_Work instructions_:
Would you copy out each line of the records below that includes the word "units"?

(Provided data Opens)

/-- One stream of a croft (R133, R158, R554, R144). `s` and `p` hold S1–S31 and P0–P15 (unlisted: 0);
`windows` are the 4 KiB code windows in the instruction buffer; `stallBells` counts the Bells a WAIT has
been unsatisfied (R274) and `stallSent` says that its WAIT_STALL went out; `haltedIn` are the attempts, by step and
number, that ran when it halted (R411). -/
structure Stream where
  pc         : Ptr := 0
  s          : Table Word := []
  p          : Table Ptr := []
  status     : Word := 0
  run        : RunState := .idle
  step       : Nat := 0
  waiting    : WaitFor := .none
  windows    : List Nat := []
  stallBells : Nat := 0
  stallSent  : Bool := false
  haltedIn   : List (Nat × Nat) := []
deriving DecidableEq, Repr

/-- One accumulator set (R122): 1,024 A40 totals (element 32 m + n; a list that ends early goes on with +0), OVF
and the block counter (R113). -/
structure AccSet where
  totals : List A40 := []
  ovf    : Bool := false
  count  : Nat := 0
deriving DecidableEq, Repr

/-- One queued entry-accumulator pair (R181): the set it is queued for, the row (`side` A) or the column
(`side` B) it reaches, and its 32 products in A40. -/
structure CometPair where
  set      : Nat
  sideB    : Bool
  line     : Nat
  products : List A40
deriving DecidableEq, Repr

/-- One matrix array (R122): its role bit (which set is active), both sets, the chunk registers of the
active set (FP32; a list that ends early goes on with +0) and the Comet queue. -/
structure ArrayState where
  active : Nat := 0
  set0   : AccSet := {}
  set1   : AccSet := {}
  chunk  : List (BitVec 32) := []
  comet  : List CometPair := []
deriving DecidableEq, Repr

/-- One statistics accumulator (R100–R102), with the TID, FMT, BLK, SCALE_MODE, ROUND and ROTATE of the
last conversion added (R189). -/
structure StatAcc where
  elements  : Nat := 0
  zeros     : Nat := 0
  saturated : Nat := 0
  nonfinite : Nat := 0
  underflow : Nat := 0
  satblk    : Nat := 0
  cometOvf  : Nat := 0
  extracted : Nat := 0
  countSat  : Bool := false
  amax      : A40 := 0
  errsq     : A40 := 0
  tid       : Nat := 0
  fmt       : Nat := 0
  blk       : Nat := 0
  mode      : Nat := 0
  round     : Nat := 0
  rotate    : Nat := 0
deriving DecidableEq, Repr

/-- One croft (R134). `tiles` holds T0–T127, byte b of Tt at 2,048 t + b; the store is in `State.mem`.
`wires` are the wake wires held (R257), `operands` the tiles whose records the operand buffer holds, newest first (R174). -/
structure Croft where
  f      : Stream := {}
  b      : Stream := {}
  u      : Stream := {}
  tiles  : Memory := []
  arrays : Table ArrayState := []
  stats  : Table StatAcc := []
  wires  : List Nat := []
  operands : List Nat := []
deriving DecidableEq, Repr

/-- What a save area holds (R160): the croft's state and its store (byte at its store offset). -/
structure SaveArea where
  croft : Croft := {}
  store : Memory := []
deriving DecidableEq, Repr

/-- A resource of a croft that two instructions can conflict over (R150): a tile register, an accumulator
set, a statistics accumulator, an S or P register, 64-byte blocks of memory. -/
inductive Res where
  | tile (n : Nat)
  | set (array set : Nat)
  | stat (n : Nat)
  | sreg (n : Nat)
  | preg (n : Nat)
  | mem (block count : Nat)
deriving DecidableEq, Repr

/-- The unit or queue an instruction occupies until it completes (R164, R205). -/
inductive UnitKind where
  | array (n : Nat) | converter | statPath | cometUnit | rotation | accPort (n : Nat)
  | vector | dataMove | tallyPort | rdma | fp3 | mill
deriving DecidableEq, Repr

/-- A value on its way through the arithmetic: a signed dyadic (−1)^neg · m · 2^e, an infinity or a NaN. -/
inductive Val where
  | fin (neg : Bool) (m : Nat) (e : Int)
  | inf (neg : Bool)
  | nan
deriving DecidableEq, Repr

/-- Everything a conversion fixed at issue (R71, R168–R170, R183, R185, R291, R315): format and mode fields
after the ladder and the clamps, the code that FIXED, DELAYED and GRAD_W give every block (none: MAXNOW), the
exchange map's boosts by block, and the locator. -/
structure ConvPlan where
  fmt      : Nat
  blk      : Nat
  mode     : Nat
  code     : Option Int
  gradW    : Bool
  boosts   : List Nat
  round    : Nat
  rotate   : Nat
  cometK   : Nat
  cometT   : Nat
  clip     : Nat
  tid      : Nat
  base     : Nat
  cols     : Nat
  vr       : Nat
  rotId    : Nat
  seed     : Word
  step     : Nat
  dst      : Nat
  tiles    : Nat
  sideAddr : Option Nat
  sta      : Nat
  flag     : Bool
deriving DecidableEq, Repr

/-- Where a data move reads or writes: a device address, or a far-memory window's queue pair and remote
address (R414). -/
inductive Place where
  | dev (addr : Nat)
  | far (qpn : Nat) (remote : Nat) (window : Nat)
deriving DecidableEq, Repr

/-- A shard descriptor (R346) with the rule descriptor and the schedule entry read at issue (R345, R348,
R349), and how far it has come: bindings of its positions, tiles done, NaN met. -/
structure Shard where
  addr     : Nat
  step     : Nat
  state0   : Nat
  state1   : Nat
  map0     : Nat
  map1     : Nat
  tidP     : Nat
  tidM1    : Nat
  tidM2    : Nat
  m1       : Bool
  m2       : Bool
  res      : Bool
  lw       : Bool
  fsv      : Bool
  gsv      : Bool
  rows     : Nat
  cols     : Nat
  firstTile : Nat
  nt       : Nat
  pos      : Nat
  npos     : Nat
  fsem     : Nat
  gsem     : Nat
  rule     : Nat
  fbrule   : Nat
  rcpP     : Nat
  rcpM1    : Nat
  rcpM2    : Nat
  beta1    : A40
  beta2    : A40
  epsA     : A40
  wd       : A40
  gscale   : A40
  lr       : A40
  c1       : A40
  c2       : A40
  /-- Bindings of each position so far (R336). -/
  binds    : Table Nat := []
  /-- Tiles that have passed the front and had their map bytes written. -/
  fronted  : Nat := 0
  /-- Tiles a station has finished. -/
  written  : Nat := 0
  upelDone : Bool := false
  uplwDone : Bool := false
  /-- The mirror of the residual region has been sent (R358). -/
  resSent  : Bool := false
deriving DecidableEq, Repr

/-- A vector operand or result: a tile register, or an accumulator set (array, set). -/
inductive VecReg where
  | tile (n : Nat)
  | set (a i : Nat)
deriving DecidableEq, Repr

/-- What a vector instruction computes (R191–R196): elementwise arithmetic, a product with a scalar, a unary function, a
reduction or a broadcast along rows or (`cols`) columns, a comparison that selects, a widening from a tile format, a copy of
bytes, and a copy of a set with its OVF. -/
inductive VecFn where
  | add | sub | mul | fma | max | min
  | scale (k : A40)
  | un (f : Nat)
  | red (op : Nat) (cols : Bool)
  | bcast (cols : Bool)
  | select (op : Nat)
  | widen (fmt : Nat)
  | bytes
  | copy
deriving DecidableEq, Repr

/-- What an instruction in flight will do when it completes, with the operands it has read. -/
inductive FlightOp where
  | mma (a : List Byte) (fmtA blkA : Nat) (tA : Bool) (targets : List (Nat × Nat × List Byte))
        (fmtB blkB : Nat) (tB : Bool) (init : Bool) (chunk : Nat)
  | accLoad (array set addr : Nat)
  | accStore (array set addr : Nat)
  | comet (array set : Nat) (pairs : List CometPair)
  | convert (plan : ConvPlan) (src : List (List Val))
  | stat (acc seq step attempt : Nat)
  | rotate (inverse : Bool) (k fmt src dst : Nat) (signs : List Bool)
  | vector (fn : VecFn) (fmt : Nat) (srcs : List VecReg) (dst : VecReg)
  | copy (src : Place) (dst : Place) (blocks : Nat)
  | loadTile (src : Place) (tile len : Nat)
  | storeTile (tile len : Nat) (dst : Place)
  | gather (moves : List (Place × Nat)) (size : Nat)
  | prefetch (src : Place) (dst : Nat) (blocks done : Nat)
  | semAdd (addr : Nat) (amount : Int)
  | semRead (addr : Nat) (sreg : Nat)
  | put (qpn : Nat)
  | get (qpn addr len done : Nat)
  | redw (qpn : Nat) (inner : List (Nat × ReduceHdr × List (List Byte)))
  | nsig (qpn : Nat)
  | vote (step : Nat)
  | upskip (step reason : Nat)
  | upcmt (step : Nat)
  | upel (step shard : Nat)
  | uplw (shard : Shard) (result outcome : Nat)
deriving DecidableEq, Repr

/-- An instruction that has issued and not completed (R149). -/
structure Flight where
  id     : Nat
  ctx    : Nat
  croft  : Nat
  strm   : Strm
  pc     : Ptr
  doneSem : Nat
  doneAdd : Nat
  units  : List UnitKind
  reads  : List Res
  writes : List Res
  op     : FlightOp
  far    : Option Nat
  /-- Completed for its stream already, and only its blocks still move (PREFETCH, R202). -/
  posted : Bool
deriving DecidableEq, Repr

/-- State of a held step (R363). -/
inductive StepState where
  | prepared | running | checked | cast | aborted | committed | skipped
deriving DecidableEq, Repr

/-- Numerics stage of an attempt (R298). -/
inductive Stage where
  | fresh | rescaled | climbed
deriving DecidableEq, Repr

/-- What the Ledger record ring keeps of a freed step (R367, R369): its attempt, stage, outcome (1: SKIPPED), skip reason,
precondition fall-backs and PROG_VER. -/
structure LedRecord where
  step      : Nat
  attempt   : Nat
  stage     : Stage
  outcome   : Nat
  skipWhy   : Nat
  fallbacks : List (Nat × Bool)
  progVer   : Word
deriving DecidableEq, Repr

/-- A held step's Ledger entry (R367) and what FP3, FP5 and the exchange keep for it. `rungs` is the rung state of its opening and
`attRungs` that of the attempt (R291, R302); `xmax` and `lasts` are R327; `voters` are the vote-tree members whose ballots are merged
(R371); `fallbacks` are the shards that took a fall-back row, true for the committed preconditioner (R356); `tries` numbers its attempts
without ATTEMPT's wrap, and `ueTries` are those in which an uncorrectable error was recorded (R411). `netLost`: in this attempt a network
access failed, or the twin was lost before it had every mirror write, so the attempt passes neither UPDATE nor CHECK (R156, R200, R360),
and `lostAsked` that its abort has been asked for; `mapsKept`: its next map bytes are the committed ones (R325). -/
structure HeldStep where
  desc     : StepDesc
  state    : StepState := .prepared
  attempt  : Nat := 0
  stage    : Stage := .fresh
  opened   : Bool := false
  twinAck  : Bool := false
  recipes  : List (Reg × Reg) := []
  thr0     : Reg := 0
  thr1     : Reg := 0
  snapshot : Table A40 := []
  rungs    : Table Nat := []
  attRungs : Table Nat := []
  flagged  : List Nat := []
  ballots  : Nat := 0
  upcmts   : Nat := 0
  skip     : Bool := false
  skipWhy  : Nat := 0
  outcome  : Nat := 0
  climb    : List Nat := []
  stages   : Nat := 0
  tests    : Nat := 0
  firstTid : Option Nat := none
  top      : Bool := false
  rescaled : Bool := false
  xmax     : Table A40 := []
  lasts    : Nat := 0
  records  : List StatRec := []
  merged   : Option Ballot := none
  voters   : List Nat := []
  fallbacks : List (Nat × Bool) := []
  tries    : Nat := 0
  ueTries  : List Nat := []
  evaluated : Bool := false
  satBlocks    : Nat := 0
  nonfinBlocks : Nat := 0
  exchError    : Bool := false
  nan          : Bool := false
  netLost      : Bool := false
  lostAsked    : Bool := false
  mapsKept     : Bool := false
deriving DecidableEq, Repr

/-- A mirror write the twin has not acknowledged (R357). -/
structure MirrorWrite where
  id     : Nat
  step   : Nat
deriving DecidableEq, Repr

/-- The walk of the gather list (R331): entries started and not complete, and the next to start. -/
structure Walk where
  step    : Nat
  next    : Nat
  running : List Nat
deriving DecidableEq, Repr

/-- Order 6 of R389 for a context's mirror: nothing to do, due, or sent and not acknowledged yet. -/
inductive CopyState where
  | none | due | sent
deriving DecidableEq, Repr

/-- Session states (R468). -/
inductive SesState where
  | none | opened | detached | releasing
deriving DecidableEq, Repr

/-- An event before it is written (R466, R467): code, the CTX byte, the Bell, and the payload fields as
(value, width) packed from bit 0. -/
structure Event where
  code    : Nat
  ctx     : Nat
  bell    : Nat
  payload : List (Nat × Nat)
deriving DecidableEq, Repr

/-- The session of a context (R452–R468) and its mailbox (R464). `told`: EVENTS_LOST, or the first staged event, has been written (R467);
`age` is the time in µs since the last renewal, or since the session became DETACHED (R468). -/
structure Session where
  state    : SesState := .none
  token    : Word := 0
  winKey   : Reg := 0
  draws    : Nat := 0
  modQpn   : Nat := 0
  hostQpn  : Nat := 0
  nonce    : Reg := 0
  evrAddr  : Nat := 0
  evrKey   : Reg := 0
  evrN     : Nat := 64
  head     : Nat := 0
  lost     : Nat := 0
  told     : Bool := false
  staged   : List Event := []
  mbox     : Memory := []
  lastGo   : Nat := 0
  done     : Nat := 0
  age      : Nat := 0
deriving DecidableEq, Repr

(Provided data Closes)
(Provided data Opens)

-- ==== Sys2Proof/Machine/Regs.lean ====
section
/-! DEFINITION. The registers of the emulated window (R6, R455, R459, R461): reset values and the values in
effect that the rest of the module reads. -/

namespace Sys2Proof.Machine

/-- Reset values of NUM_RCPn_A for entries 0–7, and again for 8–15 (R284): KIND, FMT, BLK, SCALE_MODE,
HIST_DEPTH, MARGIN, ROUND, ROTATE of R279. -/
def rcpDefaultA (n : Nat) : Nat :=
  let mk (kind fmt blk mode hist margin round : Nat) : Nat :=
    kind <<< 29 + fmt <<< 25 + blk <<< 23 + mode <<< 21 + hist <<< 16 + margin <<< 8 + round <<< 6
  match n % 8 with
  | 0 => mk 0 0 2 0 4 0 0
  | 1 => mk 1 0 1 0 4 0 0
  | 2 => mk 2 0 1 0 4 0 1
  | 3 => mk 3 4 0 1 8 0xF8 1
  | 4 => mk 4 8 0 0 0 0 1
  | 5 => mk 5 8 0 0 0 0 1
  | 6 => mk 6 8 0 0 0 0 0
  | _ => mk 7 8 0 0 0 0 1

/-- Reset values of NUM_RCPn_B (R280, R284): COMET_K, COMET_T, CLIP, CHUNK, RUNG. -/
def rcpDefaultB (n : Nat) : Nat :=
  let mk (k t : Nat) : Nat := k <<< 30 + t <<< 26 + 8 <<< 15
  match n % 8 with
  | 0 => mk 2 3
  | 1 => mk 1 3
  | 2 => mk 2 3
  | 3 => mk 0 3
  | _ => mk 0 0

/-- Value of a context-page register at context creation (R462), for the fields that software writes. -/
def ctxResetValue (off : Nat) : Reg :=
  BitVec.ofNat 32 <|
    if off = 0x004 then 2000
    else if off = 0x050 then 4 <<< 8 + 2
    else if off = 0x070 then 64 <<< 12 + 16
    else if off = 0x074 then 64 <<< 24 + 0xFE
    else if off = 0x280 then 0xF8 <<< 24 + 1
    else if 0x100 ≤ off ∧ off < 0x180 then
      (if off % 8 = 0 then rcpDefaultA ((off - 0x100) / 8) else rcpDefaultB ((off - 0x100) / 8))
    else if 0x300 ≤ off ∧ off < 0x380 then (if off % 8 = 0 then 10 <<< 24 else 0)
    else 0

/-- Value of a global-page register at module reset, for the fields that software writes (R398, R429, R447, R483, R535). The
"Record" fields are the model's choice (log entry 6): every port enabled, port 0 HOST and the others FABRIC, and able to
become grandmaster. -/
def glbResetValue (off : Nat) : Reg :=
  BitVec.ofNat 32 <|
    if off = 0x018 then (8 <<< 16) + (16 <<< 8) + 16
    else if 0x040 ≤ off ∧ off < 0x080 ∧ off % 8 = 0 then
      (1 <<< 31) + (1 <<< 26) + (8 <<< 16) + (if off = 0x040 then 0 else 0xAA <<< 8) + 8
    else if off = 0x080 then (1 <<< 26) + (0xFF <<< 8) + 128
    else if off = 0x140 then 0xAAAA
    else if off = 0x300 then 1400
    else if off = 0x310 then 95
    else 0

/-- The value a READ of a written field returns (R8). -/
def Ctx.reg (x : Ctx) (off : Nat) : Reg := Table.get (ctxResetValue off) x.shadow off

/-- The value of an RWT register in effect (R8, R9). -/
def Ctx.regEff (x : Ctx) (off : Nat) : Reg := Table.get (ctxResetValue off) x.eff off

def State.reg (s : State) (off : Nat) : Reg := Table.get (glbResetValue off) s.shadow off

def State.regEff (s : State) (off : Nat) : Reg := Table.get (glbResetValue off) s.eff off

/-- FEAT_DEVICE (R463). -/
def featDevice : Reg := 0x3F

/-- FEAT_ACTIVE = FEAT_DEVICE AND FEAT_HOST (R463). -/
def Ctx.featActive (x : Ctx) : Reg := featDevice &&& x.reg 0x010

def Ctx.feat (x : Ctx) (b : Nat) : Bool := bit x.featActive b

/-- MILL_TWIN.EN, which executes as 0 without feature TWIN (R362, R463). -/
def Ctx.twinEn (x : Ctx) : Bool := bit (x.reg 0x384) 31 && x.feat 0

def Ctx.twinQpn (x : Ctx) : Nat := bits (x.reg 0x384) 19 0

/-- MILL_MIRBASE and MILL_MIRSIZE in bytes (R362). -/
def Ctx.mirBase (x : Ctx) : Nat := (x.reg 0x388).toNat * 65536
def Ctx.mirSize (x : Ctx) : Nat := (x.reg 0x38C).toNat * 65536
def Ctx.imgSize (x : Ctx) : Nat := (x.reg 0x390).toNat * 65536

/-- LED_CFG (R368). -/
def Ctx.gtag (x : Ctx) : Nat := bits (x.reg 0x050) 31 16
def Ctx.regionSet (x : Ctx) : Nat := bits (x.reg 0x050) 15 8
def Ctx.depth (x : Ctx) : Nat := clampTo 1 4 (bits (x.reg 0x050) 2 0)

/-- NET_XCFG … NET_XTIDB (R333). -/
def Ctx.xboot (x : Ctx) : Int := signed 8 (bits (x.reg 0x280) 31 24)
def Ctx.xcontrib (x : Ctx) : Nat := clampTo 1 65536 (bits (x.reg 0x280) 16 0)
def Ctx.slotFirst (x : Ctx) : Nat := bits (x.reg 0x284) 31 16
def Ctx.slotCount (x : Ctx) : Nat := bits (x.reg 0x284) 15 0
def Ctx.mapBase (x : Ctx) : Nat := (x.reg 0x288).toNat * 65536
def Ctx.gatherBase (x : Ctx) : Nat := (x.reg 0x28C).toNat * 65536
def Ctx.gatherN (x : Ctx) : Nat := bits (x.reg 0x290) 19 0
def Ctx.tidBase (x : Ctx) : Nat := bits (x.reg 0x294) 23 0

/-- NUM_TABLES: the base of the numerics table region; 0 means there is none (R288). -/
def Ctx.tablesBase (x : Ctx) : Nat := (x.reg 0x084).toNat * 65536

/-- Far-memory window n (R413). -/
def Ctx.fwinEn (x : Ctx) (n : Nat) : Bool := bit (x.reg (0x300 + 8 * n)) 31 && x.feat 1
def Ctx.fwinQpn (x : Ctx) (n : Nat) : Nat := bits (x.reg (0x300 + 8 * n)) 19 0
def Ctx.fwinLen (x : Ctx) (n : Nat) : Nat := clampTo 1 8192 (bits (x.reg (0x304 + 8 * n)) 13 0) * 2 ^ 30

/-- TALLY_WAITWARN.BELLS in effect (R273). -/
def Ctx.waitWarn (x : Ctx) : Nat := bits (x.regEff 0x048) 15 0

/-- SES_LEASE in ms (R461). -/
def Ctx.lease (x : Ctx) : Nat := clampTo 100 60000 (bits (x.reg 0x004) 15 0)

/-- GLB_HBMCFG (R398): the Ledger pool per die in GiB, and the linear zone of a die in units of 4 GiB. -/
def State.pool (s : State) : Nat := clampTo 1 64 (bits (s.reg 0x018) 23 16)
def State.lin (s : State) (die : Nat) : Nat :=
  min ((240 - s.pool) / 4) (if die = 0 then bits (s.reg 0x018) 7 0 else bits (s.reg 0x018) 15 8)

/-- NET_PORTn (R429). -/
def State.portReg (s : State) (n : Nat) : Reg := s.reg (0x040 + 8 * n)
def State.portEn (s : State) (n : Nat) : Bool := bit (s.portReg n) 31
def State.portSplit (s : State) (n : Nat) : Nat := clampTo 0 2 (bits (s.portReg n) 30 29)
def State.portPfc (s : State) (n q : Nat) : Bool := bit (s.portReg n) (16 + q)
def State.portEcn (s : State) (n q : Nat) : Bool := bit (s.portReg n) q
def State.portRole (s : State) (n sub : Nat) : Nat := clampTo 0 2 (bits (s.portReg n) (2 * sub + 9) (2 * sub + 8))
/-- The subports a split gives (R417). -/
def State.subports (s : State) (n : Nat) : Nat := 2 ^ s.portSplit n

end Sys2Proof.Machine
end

(Provided data Closes)

_Output below_:
  units  : List UnitKind
/-- GLB_HBMCFG (R398): the Ledger pool per die in GiB, and the linear zone of a die in units of 4 GiB. -/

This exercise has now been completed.